The Roman Baths at Bath–Healing Waters—Part 2

The Roman Baths that were:

The Roman Baths today don’t any longer function as usable baths.  Waters are still pumped through ancient lead pipes into the bath, but they’re green with algae (pretty, actually!)–a sign that it’s not a good idea to try drinking it, or even trailing your fingers through it.

Early excavations unearthed the Great Bath (right) and the circular Cold Water Pool (left).
Source: Outlines of European History by James Henry Breasted. 1914.

They were, however, used extensively during the late 18th and early 19th centuries. 

The Baths were discovered in 1755, mostly, as you see in the sketch above, the Great Bath and the circular cold-water pool.  Nothing above the level of the baths. 

The commercial possibilities were endless.  So, pillars were built and terraces raised above them, with statues of Roman emperors placed around—what you will see when you visit today.

The terrace above the Great Bath
The terrace above the Great Bath.

Very soon, Bath, its waters for drinking and bathing, became a thriving industry.  The drinking waters were still touted as magical and the bathing was said to clear skin ailments and create a general well-being. 
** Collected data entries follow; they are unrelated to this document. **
/-- Put a port into or out of service as its check, its peer's report and its hold say. One that is UP stays so whatever its peer reports
(R373); its own check can hold it. A reserve port that comes into service for the first time since its training greets its appliance (R216). -/
def State.serve (s : State) (p : Nat) : State :=
  if !s.trained p then s
  else
    let x := s.port p
    let own := s.planned && (s.reg (pageLink p + 0x50)).toNat % 8 == 0
    if own && (s.portState p == 2 || (x.peerState == some 0 && !x.hold)) then
      if s.portState p = 2 then s
      else
        let s := s.setPortState p 2
        let s := if 16 ≤ p && !(s.resPort (p - 16)).greeted then
            (s.onResPort (p - 16) fun r => { r with greeted := true }).sendRes (p - 16) 0x10 0 0 0 []
          else s
        s.drainPort p
    else s.setPortState p 3

/-- Store a port's new LINK_PLAN_STAT, and report a mismatch or a swap that it newly shows. -/
def State.setPlanStat (s : State) (p : Nat) (w : Word) : State :=
  let o := pageLink p + 0x50
  if s.reg o = w then s
  else
    let s := (s.setReg o w).noteChange p
    let st := w.toNat % 8
    if st = 2 ∨ st = 3 then s.advisory (eLink p (if w.toNat / 2 ^ 16 % 32 = 0x1F then 3 else 4)) 0 none else s

/-- The plan check of every port. Without a plan no port is checked, and none is in service. -/
def State.planCheck (s : State) : State :=
  let t := s
  let s := allPorts.foldl (fun s p =>
    if t.planned then s.setPlanStat p (t.planStat p) else s.setReg (pageLink p + 0x50) (regReset (pageLink p + 0x50))) s
  allPorts.foldl State.serve s

/-! ### Frames (R355, R358, R359) -/

def frameTag (f : Frame) : Nat := f.seq.toNat + f.vc.toNat * 2 ^ 8 + f.fill * 2 ^ 12 + (if f.ctrl then 2 ^ 17 else 0)

/-- The CRC that a frame's flits and tag call for. -/
def frameCrc (f : Frame) : BitVec 16 :=
  crc16 (((f.flits ++ List.replicate (20 - f.flits.length) 0#512).map flitBytes).flatten ++ bytesOf 3 (frameTag f))

/-- Discard a frame and ask for the one expected (R358). -/
def State.askAgain (s : State) (p : Nat) : State :=
  if (s.port p).nakOpen then s else s.onPort p fun x => { x with nakOpen := true, changed := true }

/-- Take a frame that came in sequence: its flits leave the receive buffer, and its credits return. -/
def State.takeFrame (s : State) (p : Nat) (f : Frame) : State :=
  (s.onPort p fun x => { x with
    rxSeq := (x.rxSeq + 1) % 256, nakOpen := false, changed := true, freed := modify noCount x.freed f.vc.toNat (· + f.fill) }).bump64
    (pageLink p + 0x78) f.fill

/-- Count what the decoder has corrected, on the port and on each lane, and what it could not (R375). -/
def State.countFec (s : State) (p : Nat) (r : FecReport) : State :=
  let s := (s.bump64 (pageLink p + 0x58) r.lanes.sum).bump (pageLink p + 0x60) r.bad
  (r.lanes.zipIdx).foldl (fun s (n, i) =>
    let o := pageLink p + 0x200 + 4 * i
    let w := (s.reg o).toNat
    s.setReg o (BitVec.ofNat 32 (w % 2 ^ 16 + min (w / 2 ^ 16 + n) 0xFFFF * 2 ^ 16))) s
Georgian England came in droves to Bath and it became a very popular watering hole, with its society, its ‘season,’ and its Assembly Rooms, where the young lovelies and the handsomes met, danced, and courted.

This was Jane Austen’s era. And, she visited the Upper and Lower Assembly Rooms often for balls. (I’ve written several blog posts on Austen; the links should take you to the first parts and you can jump to the subsequent ones from there–Steventon Part 1; Chawton Cottage Part 1 and Winchester Cathedral Part 1).

The Pump Room

If the waters are beneficial, there has to be someplace to buy and drink it?  And so, came the unimaginatively named Pump Room.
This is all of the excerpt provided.